- Born: United Kingdom
- Occupations: Film director; screenwriter; editor;
- Relatives: Nigel Bruce (great-grandfather) Will Gilbey (brother)

= Julian Gilbey =

British film director, screenwriter, film editor, cinematographer and actor

Julian Gilbey (born 1978) is a British film director, screenwriter, film editor, cinematographer, producer and actor. He is known for his work on horror and gangster films. His directing work includes Rollin' With The Nines (2005), Rise of the Footsoldier (2007), A Lonely Place to Die (2010), Plastic (2013), ABCs of Death 2 (2014), and Summit Fever (2022).

==Biography==
Gilbey began his movie career in the 2000s with the low-budget 2002 horror film Reckoning Day, as director, screenwriter, actor, cinematographer, editor, make-up artist and costume designer. In 2006 he wrote, directed and edited the crime drama Rollin' With The Nines. Gilbey wrote, directed and edited Rise of the Footsoldier in 2007. In 2009 he worked as editor on Jake West's comedy horror film Doghouse.

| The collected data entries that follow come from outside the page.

/-- Samples, the collector and edge buffers (23 R353, R356, R358, R361 to R363): a sample is a packet of the next gang in rotation, with WAIT 0 when its split issued in the clock that the sample closes (logs 3, 57); the packet at the head of the queue goes into the open frame, a SYNC with the TIME that the frame's pair converts its clock to, or closes a frame it does not fit or whose frequency is another, or opens a frame filled with 0xFF; after drops a LOSS with their count joins the queue as soon as an entry is free, and once it is written every gang of the die owes a SYNC; a pending pair record goes into the next free unit of the edge buffer, and then the LOSS record of the edges dropped. That a queued packet from before a frequency change closes the open frame, and that a frame opened for it takes the packet's own frequency and pair, are the model's reading (log 106). The point at which a gang can be sampled is the model's reading (log 50), and an event that finds nothing to do does nothing (log 22). -/
def Obligations.TraceEvents : Prop :=
  (∀ (s : State) (core i : Nat) (sp : Split), sampleDue s core = true → sampleGang s core = some (i, sp) →
    (s.traceBuf (core / 104)).queue.length < 62 → ∃ t p, exec (.traceSample core) s = .next t ∧ SameMemory s t ∧ SameRegisters s t ∧
      (t.coreAt core).smpLast = (s.clockAt core).toNat ∧ (t.coreAt core).smpRot = i ∧
      (t.traceBuf (core / 104)).queue.getLast? = some p ∧ p.type = 7 ∧ p.clock = s.clockAt core ∧
      (sp.issuedAt + 1 = (s.clockAt core).toNat → sp.issuedAt ≠ (s.wgAt core).dispatched → p.payload[6]? = some 0)) ∧
  (∀ (s : State) (die : Nat) (p : Packet) (rest : List Packet), (s.traceBuf die).queue = p :: rest →
    (∀ f, (s.traceBuf die).frame = some f → f.step = p.step → f.pos + (p.bytes f.clock).length ≤ 4096 → rest.length < 64 →
      let dropped := (s.traceBuf die).dropped
      let time := f.time0 + BitVec.ofNat 64 ((p.clock - f.clock0).toNat * 40 / (3 * f.freq))
      let q := if p.type = 2 then { p with payload := p.payload.take 10 ++ leBytes 8 time.toNat ++ p.payload.drop 18 } else p
      ∃ t, exec (.collectorWrite die) s = .next t ∧ SameRegisters s t ∧ (t.traceBuf die).dropped = 0 ∧
        (if dropped = 0 then (t.traceBuf die).queue = rest else ∃ x, (t.traceBuf die).queue = rest ++ [x] ∧ x.type = 0xB ∧
          x.payload = leBytes 4 (min dropped (2 ^ 32 - 1)) ∧ x.clock = SMap.get 0 s.clock die) ∧
        (p.type = 0xB → ∀ c g, c / 104 = die → (s.gangAt c g).splits ≠ [] → (t.gangAt c g).syncDue = true) ∧
        ∀ a, SMap.get 0 t.mem a = if f.addr + f.pos ≤ a ∧ a < f.addr + f.pos + (q.bytes f.clock).length then
          (q.bytes f.clock).getD (a - (f.addr + f.pos)) 0 else SMap.get 0 s.mem a) ∧
    (∀ f, (s.traceBuf die).frame = some f → f.step ≠ p.step ∨ 4096 < f.pos + (p.bytes f.clock).length →
      ∃ t, exec (.collectorWrite die) s = .next t ∧ SameRegisters s t ∧ (t.traceBuf die).queue = p :: rest ∧
        (t.traceBuf die).wr = (s.traceBuf die).wr + 1) ∧
    ((s.traceBuf die).frame = none → (s.traceBuf die).en = true → s.frameFree (s.traceBuf die) = true →
      let base := (s.traceBuf die).base + (s.traceBuf die).wr % (s.traceBuf die).nunits * 4096
      ∃ t f, exec (.collectorWrite die) s = .next t ∧ SameRegisters s t ∧ (t.traceBuf die).queue = p :: rest ∧
        (t.traceBuf die).frame = some f ∧ f.addr = base ∧ f.pos = 23 ∧ f.clock = p.clock ∧ f.clock0 = p.clock ∧ f.time0 = p.time ∧
        f.freq = p.freq ∧ f.step = p.step ∧
        (∀ a, a < base ∨ base + 4096 ≤ a → SMap.get 0 t.mem a = SMap.get 0 s.mem a) ∧
        ∀ a, base + 23 ≤ a → a < base + 4096 → SMap.get 0 t.mem a = 0xFF)) ∧
  (∀ (s : State) (die : Nat), let b := s.edgeBuf die
    let writes := fun (rec : List Byte) (b' : EdgeBuf) => ∃ t, exec (.edgeLossWrite die) s = .next t ∧ SameRegisters s t ∧
      t.edgeBuf die = { b' with wr := b.wr + 1 } ∧
      ∀ q : Place, q.plain = true → t.byteAt q = lastWrite (unitWrites48 b b.wr rec) q (s.byteAt q)
    (b.pair = none → b.dropped = 0 → exec (.edgeLossWrite die) s = .next s) ∧
    (b.en = false ∨ s.unitFree b.desc b.wr b.nunits = false → exec (.edgeLossWrite die) s = .next s) ∧
    (b.en = true → s.unitFree b.desc b.wr b.nunits = true →
      (∀ clock time freq, b.pair = some (clock, time, freq) → b.dropped = 0 →
        writes (edgeRecord time.toNat clock.toNat 0 0 0 freq 0xFFFFFFFE 0 0) { b with pair := none }) ∧
      (b.pair = none → 0 < b.dropped →
        writes (edgeRecord b.dropClock2.toNat b.dropClock1.toNat 0 0 0 (min b.dropped (2 ^ 32 - 1)) 0xFFFFFFFF b.dropLast.toNat b.dropFirst.toNat)
          { b with dropped := 0 }) ∧
      (b.pair ≠ none → 0 < b.dropped → ∃ t, exec (.edgeLossWrite die) s = .next t ∧ SameRegisters s t ∧
        (t.edgeBuf die = { b with pair := none, wr := b.wr + 1 } ∨ t.edgeBuf die = { b with pair := none, dropped := 0, wr := b.wr + 2 }))))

In 2011 he directed and edited survival thriller A Lonely Place to Die, co-written with his brother Will Gilbey.

In 2013 Gilbey directed the international thriller Plastic, that he co-wrote with Will Gilbey and Chris Howard. In 2014 he directed a short film segment for ABCs of Death 2.

In 2018 he directed the drama film Summit Fever starring Freddie Thorp and Emma Tachard-Mackey.

===Personal life===
His great-grandfather was Nigel Bruce.

==Filmography==
- Reckoning Day (2000)
- Rollin' With The Nines (2005)
- Rise of the Footsoldier (2007)
- A Lonely Place to Die (2010)
- Plastic (2013) – Director/Editor/Writer
- ABCs of Death 2 (2014)
- Summit Fever (2022)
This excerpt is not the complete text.